Once, during my senior year of high school, an American Red Cross truck pulled onto campus as part of a blood donation drive. Feeling spontaneously altruistic and wanting an excuse to get me out of class, I decided to give it a go. While filling out the preliminary form, I came across a question that seemed to be a total non sequitur. The form, quite bluntly, asked me, “Have you had sexual contact with another male, even once?” I’m straight, so I marked “no” and then proceeded to donate blood.
I soon afterwards learned that, as of a few decades ago, the Food and Drug Administration enacted an indefinite ban on any male donor who has had sex with another man since 1977 — in short, gays can’t donate blood or organs. The FDA claims it is because men who have sex with other men present a higher risk of possessing some kind of blood disease. Not entirely inaccurate, as the unfortunate truth is that blood diseases such as HIV and hepatitis B are, in fact, higher within the gay community.
Regardless of that fact, in today’s era of modern science this ban is archaic and totally unnecessary. We can test for diseases much more easily and effectively than we could in the 1980s, when the ban first went into effect — which, not coincidentally, coincided with the beginning of the AIDS pandemic. Regardless of the donor’s sexual orientation, all blood samples are now rigorously tested using methods that are nearly 100 percent foolproof, meaning that the possibility of a mistake being made is literally one in millions.

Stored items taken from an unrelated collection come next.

/-- End a margin operation whose pairs are all done: its results replace those of the last one. -/
def marginEnd (s : State) (o : Op) : State :=
  if o.acc.length < o.unitsTotal then setOp s o
  else
    let res := putAll [] ((o.acc.filter (fun v => !bitOf v 26)).map marginOf)
    finishOp { s with mem := { s.mem with marginRes := res, marginOp := some o.id } } o .done 0 0

/-- MARGIN_START. -/
def marginStart (s : State) (f : Nat) (b : List Byte) : MOut :=
  let bad (lo : Nat) : Bool := (List.range 32).any (fun i => bitOf (leAt b 8 8) (lo + i) && lkD s.mem.chState (lo + i) 0 != 0)
  let dwell := leAt b 0x11 1 % 16
  checked
    [rangeBad [(0x08, bad 0), (0x0C, bad 32), (0x10, leAt b 0x10 1 % 16 == 0), (0x11, decide (dwell < 4) || decide (12 < dwell))],
     (!capOn s f 9, 0x15, 9)]
    (match mapOrMargin s with
     | some o => .held o
     | none => .start (marginPairs b).length [] s)

/-- A margin operation with nothing left to measure ends; the slots do the work. -/
def marginGo (s : State) (o : Op) : State := marginEnd s o

def execMarginStart (f : Fn) (s : State) : Host.Outcome State Fault Refusal :=
  .next (runCmd s f.val 0x603 (fun _ => true) false marginStart marginGo)

/-- MARGIN_SLOT: one kind on one channel is swept, at least 1 ms after the channel's last slot; `left` and `right` are
what the silicon passed (R220). -/
def execMarginSlot (c : Ch) (kind : Fin 4) (left right : Nat) (s : State) : Host.Outcome State Fault Refusal :=
  let k := 4 * c.val + kind.val
  let top := if kind.val % 2 = 0 then 32 else 40
  .next (match opRunning s 0x603 with
    | none => s
    | some o =>
      let first := match lk s.mem.marginAt c.val with | some t => decide (t + msT ≤ s.clk.aon) | none => true
      if !runs s 1 || !first || !(marginPairs o.req).contains k || (o.acc.map (· % 256)).contains k then s
      else
        let v := marginCode k (min left top) (min right top) (decide (top ≤ left)) (decide (top ≤ right))
          (lkD s.mem.chState c.val 0 != 0)
        let s := { s with mem := { s.mem with marginAt := put s.mem.marginAt c.val s.clk.aon } }
        marginEnd s { o with acc := o.acc ++ [v], unitsDone := o.unitsDone + 1 })

/-- MARGIN_RESULT. -/
def marginResult (s : State) (_f : Nat) (_b : List Byte) : MOut :=
  match s.mem.marginOp with
  | none => .fail 0x18 0
  | some id =>
    .ok (leBytes 4 id ++ leBytes 12 0 ++ (List.range 256).flatMap (fun k =>
      match lk s.mem.marginRes k with
      | some m => leBytes 4 (m.left + 2 ^ 8 * m.right + 2 ^ 16 + 2 ^ 17 * b2n m.limitL + 2 ^ 18 * b2n m.limitR)
      | none => leBytes 4 0)) s false

def execMarginResult (f : Fn) (s : State) : Host.Outcome State Fault Refusal := .next (runShort s f.val 0x604 marginResult)

end Sys2Proof.Machine
end

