/-- FILL_HALF_GRANT: a free fill half goes to the pending segment of highest STR_PRIO, then of the earliest task. -/
def fillGrant (s : State) (n : Nat) : State :=
  let x := core s n
  if x.fill.isSome || (match x.work with | some g => g.whole && !x.handed | none => false) then s
  else
    match nextSeg s n with
    | none => s
    | some (t, g) =>
      let s := setCore s n { x with fill := some g, work := if g.whole then none else x.work }
      rrServe (setTask s g.strm { t with granted := t.granted + 1 }) 4 (streamPart s g.strm)

def execFillHalfGrant (n : CoreId) (s : State) : Host.Outcome State Fault Refusal :=
  .next (if runs s 0 then fillGrant s n.val else s)

/-- Whether every read of a segment has landed. -/
def landed (s : State) (g : Seg) : Bool :=
  match (stream s g.strm).task with
  | some t => t.idx == g.task && (List.range g.need).all (fun k => t.returned.contains k)
  | none => false

/-- HALF_SWAP (R291). -/
def halfSwap (s : State) (n : Nat) : State :=
  let x := core s n
  match x.fill with
  | some g => if (x.work.isNone || x.handed) && landed s g then setCore s n ⟨some g, none, false⟩ else s
  | none => s

def execHalfSwap (n : CoreId) (s : State) : Host.Outcome State Fault Refusal :=
  .next (if runs s 0 then halfSwap s n.val else s)

/-- CHASE_PASS: a core hands on its running sum once the core of the next segment has finished its block sum, or at
the last segment (R323, R435). -/
def chasePass (s : State) (n : Nat) : State :=
  let x := core s n
  match x.work with
  | none => s
  | some g =>
    match (stream s g.strm).task with
    | none => s
    | some t =>
      let last := decide ((segEnds (segLimit s g.strm) (planReads s g.strm t) 0 0).length ≤ g.num + 1)
      let next := s.cores.any (fun e => match e.2.work with
        | some h => h.strm == g.strm && h.task == g.task && h.num == g.num + 1 | none => false)
      if x.handed || !(last || next) then s
      else setCore (setTask s g.strm { t with passes := t.passes + 1 }) n { x with handed := true }

def execChasePass (n : CoreId) (s : State) : Host.Outcome State Fault Refusal :=
  .next (if runs s 0 then chasePass s n.val else s)

/-! ### The quoin (R288, R289) -/

/-- A bucket at a period edge. -/
def bucketEdge (level rate burst : Nat) : Nat := min (min level burst + rate) burst

/-- QUO_P_THROTTLE of a partition (Table 10.6). -/
def quoThrottleKey (p : Nat) : Nat := rk2 (0x60100 + 4 * p)

/-- Every bucket at a period edge: new settings first bound the level, then the rate is added (R288, R289). -/
def quoinEdge (s : State) : State :=
  let s := applyKeys s (fun k => keyAt k .quoin)
  let s := { s with cfg := { s.cfg with mgmtEff := s.cfg.mgmtCommitted } }
  let streams : Tab Stream := s.streams.map (fun (e : Nat × Stream) =>
    let v := strEff s e.1 0x34
    (e.1, { e.2 with level := bucketEdge e.2.level (v % 8192) (v / 65536) }))
  let s := { s with streams := streams }
  let s := s.quo.foldl (fun s e => if e.2.refused then cntAdd s (quoThrottleKey e.1) 1 else s) s
  let quo : Tab PQuo := s.quo.map (fun (e : Nat × PQuo) =>
    let q := (part s e.1).q
    (e.1, ⟨q.quoRate, q.quoBurst, bucketEdge e.2.level q.quoRate q.quoBurst, false⟩))
  let held : Tab Bool := s.hif.held.filter (fun (e : Nat × Bool) => e.2 && stopWhy s e.1 != 0)
  capEdge { s with quo := quo, hif := { s.hif with held := held } }

end Sys2Proof.Machine
end

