/-- Platen registers (Table 12.6). -/
def readPltG (s : State) (o : Nat) : Nat :=
  if o < 0x400 then (if o % 16 < 8 then half s o pltKey else cnt s (pltKey o))
  else if o = 0x400 ∨ o = 0x404 then cnt s (pltKey o)
  else if o = 0x408 then
    (s.tables.filter (fun e => !e.2.ledger.isEmpty && decide (e.2.cape ≤ e.2.used))).length % 2 ^ 13 +
    2 ^ 16 * ((s.tables.filter (fun e => e.2.gateClosed || e.2.pend.isSome)).length % 2 ^ 13)
  else 0

/-- LCK_STATE of a lock (Table 14.8). -/
def lckState (s : State) (j : Nat) : Nat :=
  let x := lockOf s j
  x.st % 4 + 2 ^ 24 * min 255 x.waiters.length +
  (match x.holder with
   | none => 0
   | some h =>
     2 ^ 4 * (h.part s % 64) +
     (match h with
      | .reg _ => 2 ^ 16 * me s
      | .strm i => 2 ^ 3 + 2 ^ 10 * (i % 64) + 2 ^ 16 * me s
      | .remote d _ i _ => 2 ^ 2 + 2 ^ 3 + 2 ^ 10 * (i % 64) + 2 ^ 16 * (d % 64)))

/-- Global lock registers (Table 14.8). -/
def readLckG (s : State) (o : Nat) : Nat :=
  if o < 0x1000 then lckState s (o / 4)
  else if o = 0x1000 then s.clk.aon / 4
  else if o = 0x1004 ∨ o = 0x100C then cnt s (lckKey o)
  else if o = 0x1008 then
    (s.locks.leases.filter (fun l => l.granted && !l.lost)).length % 2 ^ 11 +
    2 ^ 16 * ((s.locks.locks.filter (fun e => match e.2.holder with | some (.remote ..) => true | _ => false)).length % 2 ^ 11)
  else 0

/-- The unit status of a text unit: busy, its stream, and the profile or grammar of its task (Tables 16.9, 17.7). -/
def unitStat (s : State) (u : Nat) : Nat :=
  match lk s.units u with
  | none => 0
  | some i =>
    let img := match (stream s i).task with | some t => t.u32 0x08 % (if u < 8 then 16 else 32) | none => 0
    1 + 2 ^ 8 * (i % 64) + 2 ^ 16 * img

/-- The status of a profile or grammar slot. -/
def imgStat (t : Tab TextImg) (n : Nat) (nctx : Bool) : Nat :=
  match lk t n with
  | none => 0
  | some x => (if x.loaded then 2 else 1) + 2 ^ 8 * (x.owner % 64) + 2 ^ 16 * (if nctx then x.nctx % 128 else 0)

/-- Case, Proof and Forme registers (Tables 16.9, 17.7). -/
def readTxtG (s : State) (o : Nat) : Nat :=
  if o < 0x10 then unitStat s (o / 4)
  else if 0x20 ≤ o ∧ o < 0x60 then imgStat s.profiles ((o - 0x20) / 4) true
  else if (0x100 ≤ o ∧ o < 0x110) ∨ (0x500 ≤ o ∧ o < 0x508) then half s o (fun k => rk2 (0x90000 + k))
  else if 0x200 ≤ o ∧ o < 0x210 then unitStat s (4 + (o - 0x200) / 4)
  else if 0x300 ≤ o ∧ o < 0x308 then unitStat s (8 + (o - 0x300) / 4)
  else if 0x400 ≤ o ∧ o < 0x480 then imgStat s.grammars ((o - 0x400) / 4) false
  else 0

/-- SCRUB_STAT (Table 19.10). -/
def scrubStat (s : State) : Nat :=
  s.bg.scrubStep % 8 + 8 * b2n ((List.range 64).any (groupBehind s)) + 16 * b2n s.bg.inBatch

/-- Background and telemetry registers (Table 19.10). -/
def readTelG (s : State) (o : Nat) : Nat :=
  if o = 0 then s.bg.telSeq
  else if 0x100 ≤ o ∧ o < 0x200 then leNat ((List.range 4).map (fun i => lkD s.bg.telFrame (o - 0x100 + i) 0))
  else if 0x400 ≤ o ∧ o < 0x800 then lkD s.cfg.mgmtEff ((o - 0x400) / 4) (mgmtDefault ((o - 0x400) / 4))
  else if o = 0x800 then scrubStat s
  else if 0x804 ≤ o ∧ o < 0x818 then cnt s (telKey o)
  else if o = 0x818 then s.evt.bucket
  else 0

/-- A register of PF0 BAR2 (Table 3.10). -/
def readBar2 (s : State) (off : Nat) : W32 :=
  let o := off % 65536
  w32Of (match off / 65536 with
    | 0 => readHifG s o
    | 1 => readCfgG s o
    | 2 => readMemG s o
    | 3 => readPwrG s o
    | 4 => readLnkG s o
    | 5 => readGalG s o
    | 6 => readQuoG s o
    | 7 => readPltG s o
    | 8 => readLckG s o
    | 9 => readTxtG s o
    | 10 => readTelG s o
    | 11 => readEvents s 0 true o
    | _ => 0)

/-! ### Reads -/

/-- What a halted boot serves (R533): identity and status, MBX_STATE, the event window and the HIF_ global window. -/
def haltServes (bar2 : Bool) (o : Nat) : Bool :=
  if bar2 then decide (o < 65536) else decide (o < 0x400) || o == 0x408 || decide (0xC000 ≤ o)

/-- The value that a read delivers, and the state after it: bytes of the response area that no response has written
since a request was accepted are undefined (R104). -/
def readReg (s : State) (f : Nat) (bar2 : Bool) (off : Nat) : W32 × State :=
  if s.fw.haltCause ≠ 0 && !haltServes bar2 off then (0, s)
  else if bar2 then (readBar2 s off, s)
  else
    let m := mbxOf s f
    if 0x1000 ≤ off && decide (off < 0x1800) && (m.latched.isSome || !m.rspArea.isEmpty) then
      let (l, s) := freshBytes 4 s
      (w32Of (leNat (l.zipIdx.map (fun e => lkD m.rspArea (off - 0x1000 + e.2) e.1))), s)
    else (readBar0 s f off, s)

/-- The register's domain runs, or a read of it goes through the retention path (R160), or it has no domain to wake. -/
def readable (s : State) (bar2 : Bool) (off : Nat) : Bool :=
  match homeOf bar2 off with
  | none => true
  | some d => dom s d == 0 || s.pwr.globalStop || s.pwr.thermtrip || s.fw.haltCause != 0

/-- Serve the reads of one function in the order of their arrival, as far as their domains run (R158, R407). -/
def serveFn (s : State) (f : Nat) : List (Nat × Bool × Nat × Nat) → State
  | [] => s
  | r :: t =>
    if r.1 ≠ f then serveFn s f t
    else if readable s r.2.1 r.2.2.1 then
      let (v, s) := readReg s f r.2.1 r.2.2.1
      serveFn (busValue { s with hif := { s.hif with stalled := s.hif.stalled.erase r } } f r.2.1 r.2.2.1 v) f t
    else match homeOf r.2.1 r.2.2.1 with
      | some d => demandOn s d
      | none => s

/-- Serve every read whose domain runs. -/
def serveStalled (s : State) : State :=
  ((s.hif.stalled.map (·.1)).eraseDups).foldl (fun s f => serveFn s f s.hif.stalled) s

/-- RL_READ: a read of an aligned register joins its function's reads, which are served in order. -/
def execRlRead (f : Fn) (bar2 : Bool) (off : BitVec 24) (s : State) : Host.Outcome State Fault Refusal :=
  let o := off.toNat
  .next (if !barServed s f.val || (bar2 && f.val != 0) || o % 4 != 0 || (!bar2 && decide (0x10000 ≤ o)) then s
    else
      let s := { s with hif := { s.hif with stalled := s.hif.stalled ++ [(f.val, bar2, o, s.clk.aon)] } }
      serveFn s f.val s.hif.stalled)

/-- RL_LIMIT: a read stalled for 800 us completes with all ones, and the partition's log gets a record (R159). -/
def execRlLimit (f : Fn) (bar2 : Bool) (off : BitVec 24) (s : State) : Host.Outcome State Fault Refusal :=
  let late (r : Nat × Bool × Nat × Nat) : Bool :=
    r.1 == f.val && r.2.1 == bar2 && r.2.2.1 == off.toNat && decide (r.2.2.2 + 800 * usT ≤ s.clk.aon)
  .next (if s.pwr.off then s else match s.hif.stalled.find? late with
    | none => s
    | some r =>
      let s := busValue { s with hif := { s.hif with stalled := s.hif.stalled.erase r } } f.val bar2 off.toNat 0xFFFFFFFF
      let s := postP s (partOfFn f.val) 0x0303 2 (off.toNat % 65536) 0 0 0
      serveFn s f.val s.hif.stalled)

But some still clamor to say that the lifetime ban on gay males is a good thing, existing to protect our national blood supply from infectious diseases. After all, we don’t let men who have unsafe sex with prostitutes donate blood … right?
Except, the astounding truth is that we do. Provided he waits for 12 months after doing the deed, a man who pays to have sex with a lady of the night is fully eligible to donate all the blood he wants (well, okay, not all the blood he wants). Another ludicrous policy: In several states, a person who received a tattoo in an unlicensed studio, regardless of its hygienic standards, has to wait just 12 months to donate blood.
By now, it should be obvious that very few of these laws are grounded in actual scientific evidence. This gay male ban is just an example of how homophobia has found its way into our scientific and medical institutions. Politicians riding the fear of the AIDS pandemic successfully shut off an entire section of our population from contributing to the blood supply. More than anything, this is a policy rooted in ignorance and stereotypes. Instead of denying people the chance to donate, a much better idea would be to continue testing blood and ask people what their sexual practices are, regardless of their sexual orientation. If the donor has unsafe sex with anyone — males, females, random prostitutes on the street — they should not be allowed to donate.
The funny thing is that the blood donation associations themselves are some of the biggest advocates for policy change. The American Association of Blood Banks, American Medical Association and American Red Cross have all championed for the ban to be overturned. Even entire countries have lifted similar bans, among them Mexico, Uruguay, Poland and Italy.
If I were to ever get in some horrible accident and find myself in the ER, needing a blood transfusion, I wouldn’t care less where the blood came from; as long as it’s tested clean, it could be it from a gay, straight, bisexual, male or female donor. If I’m bleeding profusely out of every orifice, all I’d want is some damn blood so I could live to see another day. Lifting this ban will by any account markedly increase our nation’s blood supply, saving countless lives in the process.
The simple fact is this ban is completely discriminatory, backed only by ignorance and misleading evidence. It alludes back to the darker days of United States history, when blacks were banned from giving blood to whites. I have to ask: How many times do we have to go through this same dance before we learn? We’re a first-world country in the 21st century; let’s start acting like it.
Jay Grafft is sick and tired of homophobia and thinks you should be, too.